-- Problem description --
Every line of the material that mentions the word "nleaf" should be copied out.

___ Data ___

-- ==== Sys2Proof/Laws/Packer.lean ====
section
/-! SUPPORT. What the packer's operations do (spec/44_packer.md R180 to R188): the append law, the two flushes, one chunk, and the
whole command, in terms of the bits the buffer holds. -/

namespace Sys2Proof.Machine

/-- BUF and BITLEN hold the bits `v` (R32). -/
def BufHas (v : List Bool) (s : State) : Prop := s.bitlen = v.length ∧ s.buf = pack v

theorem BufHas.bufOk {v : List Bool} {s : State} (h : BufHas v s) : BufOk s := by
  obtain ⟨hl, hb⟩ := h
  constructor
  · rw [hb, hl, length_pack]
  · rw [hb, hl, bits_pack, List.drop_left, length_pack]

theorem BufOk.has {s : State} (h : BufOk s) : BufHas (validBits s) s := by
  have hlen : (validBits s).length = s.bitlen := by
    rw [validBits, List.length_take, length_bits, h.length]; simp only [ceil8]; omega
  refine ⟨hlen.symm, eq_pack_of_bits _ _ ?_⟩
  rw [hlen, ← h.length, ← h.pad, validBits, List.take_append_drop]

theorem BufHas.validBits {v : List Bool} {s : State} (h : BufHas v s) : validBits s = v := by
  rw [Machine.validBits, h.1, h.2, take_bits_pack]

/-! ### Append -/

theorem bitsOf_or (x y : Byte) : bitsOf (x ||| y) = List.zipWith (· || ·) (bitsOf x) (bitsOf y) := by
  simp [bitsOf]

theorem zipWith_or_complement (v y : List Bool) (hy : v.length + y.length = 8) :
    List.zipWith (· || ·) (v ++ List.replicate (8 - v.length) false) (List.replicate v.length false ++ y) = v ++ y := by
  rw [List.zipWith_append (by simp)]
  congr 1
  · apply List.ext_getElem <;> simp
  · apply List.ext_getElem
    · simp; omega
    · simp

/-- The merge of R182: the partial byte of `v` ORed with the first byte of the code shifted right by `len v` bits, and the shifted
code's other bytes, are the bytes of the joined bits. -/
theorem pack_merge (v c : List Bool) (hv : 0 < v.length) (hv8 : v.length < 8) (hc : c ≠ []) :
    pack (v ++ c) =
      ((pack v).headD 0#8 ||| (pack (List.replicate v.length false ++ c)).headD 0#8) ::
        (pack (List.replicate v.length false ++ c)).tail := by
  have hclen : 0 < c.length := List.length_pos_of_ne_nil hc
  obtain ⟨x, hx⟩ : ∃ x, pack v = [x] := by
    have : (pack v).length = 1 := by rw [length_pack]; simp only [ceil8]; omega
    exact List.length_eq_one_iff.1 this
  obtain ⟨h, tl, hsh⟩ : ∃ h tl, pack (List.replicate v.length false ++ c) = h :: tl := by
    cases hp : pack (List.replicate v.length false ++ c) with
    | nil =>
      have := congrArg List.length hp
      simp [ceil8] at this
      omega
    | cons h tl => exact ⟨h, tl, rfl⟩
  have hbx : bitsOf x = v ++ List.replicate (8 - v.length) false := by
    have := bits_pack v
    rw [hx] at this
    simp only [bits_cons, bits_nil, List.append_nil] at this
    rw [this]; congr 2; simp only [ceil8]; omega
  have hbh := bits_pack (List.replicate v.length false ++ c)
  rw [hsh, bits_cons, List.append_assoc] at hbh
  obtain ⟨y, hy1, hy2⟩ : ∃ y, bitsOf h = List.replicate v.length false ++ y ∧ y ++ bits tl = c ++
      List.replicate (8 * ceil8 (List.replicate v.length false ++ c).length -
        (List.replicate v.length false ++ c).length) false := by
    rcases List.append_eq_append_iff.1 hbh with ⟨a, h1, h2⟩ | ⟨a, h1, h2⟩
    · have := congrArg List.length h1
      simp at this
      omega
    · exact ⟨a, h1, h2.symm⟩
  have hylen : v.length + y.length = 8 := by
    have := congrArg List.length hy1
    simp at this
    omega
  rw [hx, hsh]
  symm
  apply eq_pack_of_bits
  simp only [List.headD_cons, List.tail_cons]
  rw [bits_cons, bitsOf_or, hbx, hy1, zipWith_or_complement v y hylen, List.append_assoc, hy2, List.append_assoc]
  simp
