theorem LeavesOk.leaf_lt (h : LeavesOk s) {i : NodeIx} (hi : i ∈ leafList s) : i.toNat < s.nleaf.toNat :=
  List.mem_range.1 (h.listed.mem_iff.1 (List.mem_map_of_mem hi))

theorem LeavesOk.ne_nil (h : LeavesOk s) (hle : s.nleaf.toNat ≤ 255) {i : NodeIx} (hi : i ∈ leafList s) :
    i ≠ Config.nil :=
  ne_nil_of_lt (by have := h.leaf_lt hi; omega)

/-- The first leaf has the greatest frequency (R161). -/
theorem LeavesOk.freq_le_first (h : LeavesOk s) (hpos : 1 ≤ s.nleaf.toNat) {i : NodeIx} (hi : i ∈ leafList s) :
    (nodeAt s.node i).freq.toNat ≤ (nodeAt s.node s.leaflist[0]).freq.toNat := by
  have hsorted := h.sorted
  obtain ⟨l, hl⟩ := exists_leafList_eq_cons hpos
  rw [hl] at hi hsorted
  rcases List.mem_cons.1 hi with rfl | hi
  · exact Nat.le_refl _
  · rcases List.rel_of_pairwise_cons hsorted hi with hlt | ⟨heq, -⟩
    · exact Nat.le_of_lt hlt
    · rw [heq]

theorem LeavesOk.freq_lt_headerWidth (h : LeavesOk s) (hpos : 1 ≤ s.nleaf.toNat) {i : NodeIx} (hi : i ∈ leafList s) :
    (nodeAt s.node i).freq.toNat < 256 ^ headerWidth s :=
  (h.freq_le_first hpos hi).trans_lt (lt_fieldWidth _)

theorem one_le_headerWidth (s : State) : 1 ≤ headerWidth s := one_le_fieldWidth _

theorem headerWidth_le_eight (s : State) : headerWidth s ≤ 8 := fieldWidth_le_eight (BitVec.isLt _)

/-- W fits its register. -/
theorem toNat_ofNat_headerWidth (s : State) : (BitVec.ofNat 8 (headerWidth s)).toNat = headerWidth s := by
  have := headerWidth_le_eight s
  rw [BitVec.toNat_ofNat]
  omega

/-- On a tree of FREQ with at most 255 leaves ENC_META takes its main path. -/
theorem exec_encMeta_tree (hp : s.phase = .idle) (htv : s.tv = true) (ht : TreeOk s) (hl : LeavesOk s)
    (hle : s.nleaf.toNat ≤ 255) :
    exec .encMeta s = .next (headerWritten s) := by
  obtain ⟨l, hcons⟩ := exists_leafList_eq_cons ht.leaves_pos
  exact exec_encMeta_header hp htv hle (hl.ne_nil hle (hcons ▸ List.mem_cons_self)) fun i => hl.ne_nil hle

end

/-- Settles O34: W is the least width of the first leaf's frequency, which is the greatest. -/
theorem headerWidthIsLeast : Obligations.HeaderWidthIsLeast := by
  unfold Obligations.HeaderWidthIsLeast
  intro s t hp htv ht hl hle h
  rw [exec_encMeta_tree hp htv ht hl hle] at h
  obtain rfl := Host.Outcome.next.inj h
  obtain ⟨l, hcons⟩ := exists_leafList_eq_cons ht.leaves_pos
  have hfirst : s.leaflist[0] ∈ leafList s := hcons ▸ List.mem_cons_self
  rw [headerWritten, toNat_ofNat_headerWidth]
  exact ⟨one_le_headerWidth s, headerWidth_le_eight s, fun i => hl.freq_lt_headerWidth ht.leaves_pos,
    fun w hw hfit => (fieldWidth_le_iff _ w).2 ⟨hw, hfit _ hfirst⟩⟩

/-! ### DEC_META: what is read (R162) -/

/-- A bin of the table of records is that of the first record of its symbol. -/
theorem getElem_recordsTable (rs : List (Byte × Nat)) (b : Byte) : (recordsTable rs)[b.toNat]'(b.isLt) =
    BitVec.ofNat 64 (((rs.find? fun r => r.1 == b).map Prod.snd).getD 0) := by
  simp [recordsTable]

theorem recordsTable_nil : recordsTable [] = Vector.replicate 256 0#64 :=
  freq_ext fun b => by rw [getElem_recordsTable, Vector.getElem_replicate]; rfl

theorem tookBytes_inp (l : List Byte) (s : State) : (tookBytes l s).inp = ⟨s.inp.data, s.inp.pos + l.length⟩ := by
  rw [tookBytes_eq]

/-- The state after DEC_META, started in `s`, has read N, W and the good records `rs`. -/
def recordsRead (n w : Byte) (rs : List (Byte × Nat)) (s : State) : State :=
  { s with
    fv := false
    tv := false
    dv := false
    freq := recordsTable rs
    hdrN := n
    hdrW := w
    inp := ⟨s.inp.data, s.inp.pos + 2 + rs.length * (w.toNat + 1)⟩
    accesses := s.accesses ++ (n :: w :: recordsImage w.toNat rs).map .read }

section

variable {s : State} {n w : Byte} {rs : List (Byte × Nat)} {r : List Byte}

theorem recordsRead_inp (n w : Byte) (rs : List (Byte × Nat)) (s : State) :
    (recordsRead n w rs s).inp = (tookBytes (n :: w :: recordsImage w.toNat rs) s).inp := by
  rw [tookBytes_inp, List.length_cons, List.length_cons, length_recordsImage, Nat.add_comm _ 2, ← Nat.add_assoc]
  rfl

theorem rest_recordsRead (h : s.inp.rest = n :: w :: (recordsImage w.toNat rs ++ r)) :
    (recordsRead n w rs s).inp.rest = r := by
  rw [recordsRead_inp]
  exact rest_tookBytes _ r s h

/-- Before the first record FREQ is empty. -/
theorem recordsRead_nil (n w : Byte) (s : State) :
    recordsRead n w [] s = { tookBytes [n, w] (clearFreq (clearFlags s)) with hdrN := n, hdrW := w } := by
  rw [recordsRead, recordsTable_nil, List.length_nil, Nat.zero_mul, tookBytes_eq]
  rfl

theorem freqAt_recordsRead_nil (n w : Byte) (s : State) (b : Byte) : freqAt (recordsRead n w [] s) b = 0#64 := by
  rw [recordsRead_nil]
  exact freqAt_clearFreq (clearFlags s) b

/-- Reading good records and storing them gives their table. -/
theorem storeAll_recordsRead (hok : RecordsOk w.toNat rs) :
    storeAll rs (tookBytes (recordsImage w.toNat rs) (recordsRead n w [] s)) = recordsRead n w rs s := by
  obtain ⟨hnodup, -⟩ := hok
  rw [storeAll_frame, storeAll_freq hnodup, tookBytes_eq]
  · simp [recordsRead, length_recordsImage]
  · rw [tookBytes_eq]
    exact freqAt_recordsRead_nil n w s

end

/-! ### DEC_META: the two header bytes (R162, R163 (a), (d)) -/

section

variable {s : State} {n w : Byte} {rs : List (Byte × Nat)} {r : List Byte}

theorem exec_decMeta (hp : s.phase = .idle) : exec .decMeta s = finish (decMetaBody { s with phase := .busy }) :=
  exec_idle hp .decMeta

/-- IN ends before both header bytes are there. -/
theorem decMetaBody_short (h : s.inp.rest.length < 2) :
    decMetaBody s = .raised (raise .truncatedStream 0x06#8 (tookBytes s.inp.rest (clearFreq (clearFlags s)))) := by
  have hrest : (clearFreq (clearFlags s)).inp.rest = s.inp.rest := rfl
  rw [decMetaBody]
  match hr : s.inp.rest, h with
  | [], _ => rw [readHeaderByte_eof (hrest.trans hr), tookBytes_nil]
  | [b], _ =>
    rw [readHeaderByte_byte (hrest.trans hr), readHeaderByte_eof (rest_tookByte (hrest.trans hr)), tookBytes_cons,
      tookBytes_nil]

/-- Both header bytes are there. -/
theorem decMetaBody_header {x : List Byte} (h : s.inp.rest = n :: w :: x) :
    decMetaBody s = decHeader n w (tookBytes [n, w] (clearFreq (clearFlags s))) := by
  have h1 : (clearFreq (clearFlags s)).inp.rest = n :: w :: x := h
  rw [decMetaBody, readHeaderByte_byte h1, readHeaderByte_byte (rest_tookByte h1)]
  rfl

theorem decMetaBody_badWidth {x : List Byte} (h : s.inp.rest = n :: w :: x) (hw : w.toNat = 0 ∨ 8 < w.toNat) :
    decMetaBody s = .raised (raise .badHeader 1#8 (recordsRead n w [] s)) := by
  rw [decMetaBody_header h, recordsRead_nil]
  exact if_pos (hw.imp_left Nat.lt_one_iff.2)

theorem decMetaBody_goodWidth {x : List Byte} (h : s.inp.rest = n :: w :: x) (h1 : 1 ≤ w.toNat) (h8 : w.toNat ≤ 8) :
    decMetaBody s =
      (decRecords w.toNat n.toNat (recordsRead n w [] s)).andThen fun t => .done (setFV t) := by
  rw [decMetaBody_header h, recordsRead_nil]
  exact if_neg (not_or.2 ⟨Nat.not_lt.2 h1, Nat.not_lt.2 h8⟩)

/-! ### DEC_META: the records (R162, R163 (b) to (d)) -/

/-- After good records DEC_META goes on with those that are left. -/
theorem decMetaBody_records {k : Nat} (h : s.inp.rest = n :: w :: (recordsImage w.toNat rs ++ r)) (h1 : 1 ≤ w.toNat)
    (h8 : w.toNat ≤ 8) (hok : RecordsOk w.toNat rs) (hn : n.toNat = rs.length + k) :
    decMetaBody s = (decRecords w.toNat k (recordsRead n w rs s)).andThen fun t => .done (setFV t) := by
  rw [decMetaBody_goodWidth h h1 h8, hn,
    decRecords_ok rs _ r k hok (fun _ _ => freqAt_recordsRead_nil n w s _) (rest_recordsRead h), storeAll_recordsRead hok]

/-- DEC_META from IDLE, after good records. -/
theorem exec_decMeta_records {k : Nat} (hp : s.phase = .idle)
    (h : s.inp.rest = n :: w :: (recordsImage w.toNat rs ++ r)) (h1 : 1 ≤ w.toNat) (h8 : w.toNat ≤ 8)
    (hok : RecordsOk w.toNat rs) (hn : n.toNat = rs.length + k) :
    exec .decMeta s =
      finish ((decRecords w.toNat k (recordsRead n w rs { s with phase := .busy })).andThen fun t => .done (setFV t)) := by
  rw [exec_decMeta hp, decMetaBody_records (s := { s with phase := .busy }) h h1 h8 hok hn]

___

-- Solution to this task --
theorem LeavesOk.leaf_lt (h : LeavesOk s) {i : NodeIx} (hi : i ∈ leafList s) : i.toNat < s.nleaf.toNat :=
theorem LeavesOk.ne_nil (h : LeavesOk s) (hle : s.nleaf.toNat ≤ 255) {i : NodeIx} (hi : i ∈ leafList s) :
theorem LeavesOk.freq_le_first (h : LeavesOk s) (hpos : 1 ≤ s.nleaf.toNat) {i : NodeIx} (hi : i ∈ leafList s) :
theorem LeavesOk.freq_lt_headerWidth (h : LeavesOk s) (hpos : 1 ≤ s.nleaf.toNat) {i : NodeIx} (hi : i ∈ leafList s) :
    (hle : s.nleaf.toNat ≤ 255) :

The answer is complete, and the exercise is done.